= ASSIGNED TASK =
Please give back word for word the lines below, from the first one through the one with "def State.flagDown (s".

Saved data entries:
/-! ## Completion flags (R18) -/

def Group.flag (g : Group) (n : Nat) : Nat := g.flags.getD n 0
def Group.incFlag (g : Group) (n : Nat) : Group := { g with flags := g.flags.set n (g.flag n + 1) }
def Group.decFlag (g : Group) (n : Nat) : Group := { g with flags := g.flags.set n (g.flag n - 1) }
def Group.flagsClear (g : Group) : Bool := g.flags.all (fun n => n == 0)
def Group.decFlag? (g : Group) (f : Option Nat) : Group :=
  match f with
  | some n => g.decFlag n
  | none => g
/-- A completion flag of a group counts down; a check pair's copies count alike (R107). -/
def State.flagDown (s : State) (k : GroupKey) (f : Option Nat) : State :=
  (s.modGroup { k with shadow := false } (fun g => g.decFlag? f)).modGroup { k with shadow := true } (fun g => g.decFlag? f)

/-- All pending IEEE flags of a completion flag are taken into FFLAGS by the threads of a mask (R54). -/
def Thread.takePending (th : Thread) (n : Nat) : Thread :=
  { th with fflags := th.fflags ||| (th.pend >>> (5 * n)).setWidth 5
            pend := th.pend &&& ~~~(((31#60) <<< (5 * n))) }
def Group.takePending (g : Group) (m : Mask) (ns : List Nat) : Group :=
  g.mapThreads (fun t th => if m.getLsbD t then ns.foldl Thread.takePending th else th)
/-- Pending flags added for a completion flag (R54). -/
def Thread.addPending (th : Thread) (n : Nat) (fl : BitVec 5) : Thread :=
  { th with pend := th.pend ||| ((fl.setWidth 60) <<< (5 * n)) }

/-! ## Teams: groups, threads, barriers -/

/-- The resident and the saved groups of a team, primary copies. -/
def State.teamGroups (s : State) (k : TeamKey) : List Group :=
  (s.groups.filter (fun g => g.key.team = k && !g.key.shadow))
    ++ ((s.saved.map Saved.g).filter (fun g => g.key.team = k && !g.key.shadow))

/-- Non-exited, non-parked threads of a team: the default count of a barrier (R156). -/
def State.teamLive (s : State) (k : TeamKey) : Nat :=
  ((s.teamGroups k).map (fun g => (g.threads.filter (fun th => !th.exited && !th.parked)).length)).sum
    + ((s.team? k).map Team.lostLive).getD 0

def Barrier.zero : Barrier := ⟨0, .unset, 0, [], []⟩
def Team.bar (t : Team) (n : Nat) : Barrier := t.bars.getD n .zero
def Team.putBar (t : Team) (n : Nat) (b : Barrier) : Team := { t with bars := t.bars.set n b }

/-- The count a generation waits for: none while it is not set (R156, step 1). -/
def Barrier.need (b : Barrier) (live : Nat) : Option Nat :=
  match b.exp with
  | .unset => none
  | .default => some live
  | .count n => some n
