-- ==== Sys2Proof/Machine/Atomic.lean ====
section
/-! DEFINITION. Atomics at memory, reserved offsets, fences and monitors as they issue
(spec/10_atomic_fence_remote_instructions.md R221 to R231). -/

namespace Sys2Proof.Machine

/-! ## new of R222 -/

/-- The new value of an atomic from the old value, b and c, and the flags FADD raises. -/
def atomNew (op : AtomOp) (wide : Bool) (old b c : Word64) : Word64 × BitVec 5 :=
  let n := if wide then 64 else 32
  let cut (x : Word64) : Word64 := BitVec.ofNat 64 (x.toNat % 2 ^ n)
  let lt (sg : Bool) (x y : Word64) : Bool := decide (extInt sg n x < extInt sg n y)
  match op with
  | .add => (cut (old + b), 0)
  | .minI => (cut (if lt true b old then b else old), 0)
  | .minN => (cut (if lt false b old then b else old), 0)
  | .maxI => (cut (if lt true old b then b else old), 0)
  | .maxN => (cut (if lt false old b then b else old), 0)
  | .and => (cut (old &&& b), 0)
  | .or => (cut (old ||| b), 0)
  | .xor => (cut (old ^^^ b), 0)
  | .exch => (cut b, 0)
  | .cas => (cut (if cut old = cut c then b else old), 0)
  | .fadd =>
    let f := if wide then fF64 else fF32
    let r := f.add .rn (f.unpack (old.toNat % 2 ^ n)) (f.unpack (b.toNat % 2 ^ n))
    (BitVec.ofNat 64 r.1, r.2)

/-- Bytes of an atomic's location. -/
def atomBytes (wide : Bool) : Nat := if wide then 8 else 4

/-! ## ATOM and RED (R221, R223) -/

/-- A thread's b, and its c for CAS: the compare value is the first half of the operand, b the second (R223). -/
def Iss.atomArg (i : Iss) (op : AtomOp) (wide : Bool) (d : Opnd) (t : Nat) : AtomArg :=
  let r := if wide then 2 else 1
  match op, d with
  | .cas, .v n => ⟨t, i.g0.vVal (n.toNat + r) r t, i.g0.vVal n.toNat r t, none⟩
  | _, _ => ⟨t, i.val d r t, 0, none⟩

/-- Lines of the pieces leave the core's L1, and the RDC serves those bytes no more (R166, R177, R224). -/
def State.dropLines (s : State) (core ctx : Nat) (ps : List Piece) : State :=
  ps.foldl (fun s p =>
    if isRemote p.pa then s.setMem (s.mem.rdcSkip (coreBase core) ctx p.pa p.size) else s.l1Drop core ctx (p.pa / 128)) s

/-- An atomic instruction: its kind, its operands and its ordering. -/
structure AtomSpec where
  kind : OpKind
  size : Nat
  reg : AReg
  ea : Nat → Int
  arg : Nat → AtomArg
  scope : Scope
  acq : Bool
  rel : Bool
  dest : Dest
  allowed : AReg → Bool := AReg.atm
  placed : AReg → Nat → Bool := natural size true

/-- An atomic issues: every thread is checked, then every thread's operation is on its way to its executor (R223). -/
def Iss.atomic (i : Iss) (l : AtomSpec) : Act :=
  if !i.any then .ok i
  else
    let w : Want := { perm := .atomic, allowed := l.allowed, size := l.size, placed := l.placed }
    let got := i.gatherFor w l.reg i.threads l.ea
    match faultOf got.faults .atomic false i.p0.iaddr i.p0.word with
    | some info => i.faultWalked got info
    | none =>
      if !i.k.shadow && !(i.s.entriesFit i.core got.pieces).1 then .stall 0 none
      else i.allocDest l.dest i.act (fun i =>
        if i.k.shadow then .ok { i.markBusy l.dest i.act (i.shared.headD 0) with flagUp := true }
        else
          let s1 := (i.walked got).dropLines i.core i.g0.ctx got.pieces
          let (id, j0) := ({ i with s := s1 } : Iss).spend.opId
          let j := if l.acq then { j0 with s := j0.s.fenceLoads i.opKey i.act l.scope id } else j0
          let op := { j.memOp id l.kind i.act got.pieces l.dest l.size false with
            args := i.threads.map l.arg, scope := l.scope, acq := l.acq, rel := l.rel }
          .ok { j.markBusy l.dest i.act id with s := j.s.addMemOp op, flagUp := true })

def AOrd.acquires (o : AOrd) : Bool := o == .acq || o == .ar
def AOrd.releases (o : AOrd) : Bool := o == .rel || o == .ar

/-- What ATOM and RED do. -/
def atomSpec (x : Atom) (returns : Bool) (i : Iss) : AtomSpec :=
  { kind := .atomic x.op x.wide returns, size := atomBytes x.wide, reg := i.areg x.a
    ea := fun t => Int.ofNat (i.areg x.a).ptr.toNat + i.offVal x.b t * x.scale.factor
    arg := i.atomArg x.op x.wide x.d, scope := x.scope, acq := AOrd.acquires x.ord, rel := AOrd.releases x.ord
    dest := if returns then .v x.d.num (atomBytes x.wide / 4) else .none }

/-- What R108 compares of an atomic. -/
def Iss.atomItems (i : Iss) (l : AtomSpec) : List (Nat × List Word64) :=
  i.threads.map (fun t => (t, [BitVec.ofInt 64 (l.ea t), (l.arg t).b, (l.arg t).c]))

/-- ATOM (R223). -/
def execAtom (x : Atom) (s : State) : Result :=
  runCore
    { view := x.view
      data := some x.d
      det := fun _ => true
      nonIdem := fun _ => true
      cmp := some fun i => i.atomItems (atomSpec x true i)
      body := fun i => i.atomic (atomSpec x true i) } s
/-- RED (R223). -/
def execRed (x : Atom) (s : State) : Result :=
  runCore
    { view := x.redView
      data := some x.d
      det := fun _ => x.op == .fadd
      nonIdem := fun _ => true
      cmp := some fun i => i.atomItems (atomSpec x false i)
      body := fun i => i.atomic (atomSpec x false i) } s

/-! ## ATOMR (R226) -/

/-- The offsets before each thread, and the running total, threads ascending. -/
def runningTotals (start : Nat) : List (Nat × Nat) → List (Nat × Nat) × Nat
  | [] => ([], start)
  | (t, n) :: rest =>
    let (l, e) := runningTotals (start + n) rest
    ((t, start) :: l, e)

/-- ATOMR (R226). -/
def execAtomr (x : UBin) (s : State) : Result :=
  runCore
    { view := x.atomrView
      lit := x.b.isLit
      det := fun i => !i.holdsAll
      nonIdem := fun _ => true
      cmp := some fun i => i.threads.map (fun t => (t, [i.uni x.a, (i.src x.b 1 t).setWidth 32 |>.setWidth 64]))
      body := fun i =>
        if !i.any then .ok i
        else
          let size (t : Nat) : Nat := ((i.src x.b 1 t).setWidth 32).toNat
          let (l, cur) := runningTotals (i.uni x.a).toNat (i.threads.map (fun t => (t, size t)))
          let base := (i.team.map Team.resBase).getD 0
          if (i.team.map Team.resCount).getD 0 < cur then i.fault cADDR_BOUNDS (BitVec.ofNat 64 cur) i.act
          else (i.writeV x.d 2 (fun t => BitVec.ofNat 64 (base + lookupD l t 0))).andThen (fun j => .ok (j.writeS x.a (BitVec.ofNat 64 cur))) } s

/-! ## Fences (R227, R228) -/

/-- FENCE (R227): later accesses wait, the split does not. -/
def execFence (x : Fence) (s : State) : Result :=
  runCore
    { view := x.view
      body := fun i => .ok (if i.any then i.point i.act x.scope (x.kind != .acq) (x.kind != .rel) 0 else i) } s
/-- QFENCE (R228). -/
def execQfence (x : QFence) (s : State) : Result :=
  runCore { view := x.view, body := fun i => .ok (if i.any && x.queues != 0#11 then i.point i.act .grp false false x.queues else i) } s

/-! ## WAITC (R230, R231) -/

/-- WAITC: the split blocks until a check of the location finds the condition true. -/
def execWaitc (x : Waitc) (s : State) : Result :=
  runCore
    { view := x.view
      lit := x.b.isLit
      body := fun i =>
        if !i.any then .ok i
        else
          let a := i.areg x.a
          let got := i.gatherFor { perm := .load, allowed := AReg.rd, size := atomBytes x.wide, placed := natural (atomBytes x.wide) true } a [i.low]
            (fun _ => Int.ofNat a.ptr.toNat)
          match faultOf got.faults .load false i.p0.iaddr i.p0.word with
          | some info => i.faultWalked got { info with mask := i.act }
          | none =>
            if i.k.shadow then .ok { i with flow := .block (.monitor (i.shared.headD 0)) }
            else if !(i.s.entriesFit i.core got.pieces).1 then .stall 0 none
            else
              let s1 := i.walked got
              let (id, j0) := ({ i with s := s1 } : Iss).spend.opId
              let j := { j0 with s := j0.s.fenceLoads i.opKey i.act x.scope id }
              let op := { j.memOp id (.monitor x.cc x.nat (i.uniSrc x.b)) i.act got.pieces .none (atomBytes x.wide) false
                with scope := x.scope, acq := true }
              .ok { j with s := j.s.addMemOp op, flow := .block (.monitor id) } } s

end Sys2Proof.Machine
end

= RESPONSE AREA =
/-! ## Completion flags (R18) -/

def Group.flag (g : Group) (n : Nat) : Nat := g.flags.getD n 0
def Group.incFlag (g : Group) (n : Nat) : Group := { g with flags := g.flags.set n (g.flag n + 1) }
def Group.decFlag (g : Group) (n : Nat) : Group := { g with flags := g.flags.set n (g.flag n - 1) }
def Group.flagsClear (g : Group) : Bool := g.flags.all (fun n => n == 0)
def Group.decFlag? (g : Group) (f : Option Nat) : Group :=
  match f with
  | some n => g.decFlag n
  | none => g
/-- A completion flag of a group counts down; a check pair's copies count alike (R107). -/
def State.flagDown (s : State) (k : GroupKey) (f : Option Nat) : State :=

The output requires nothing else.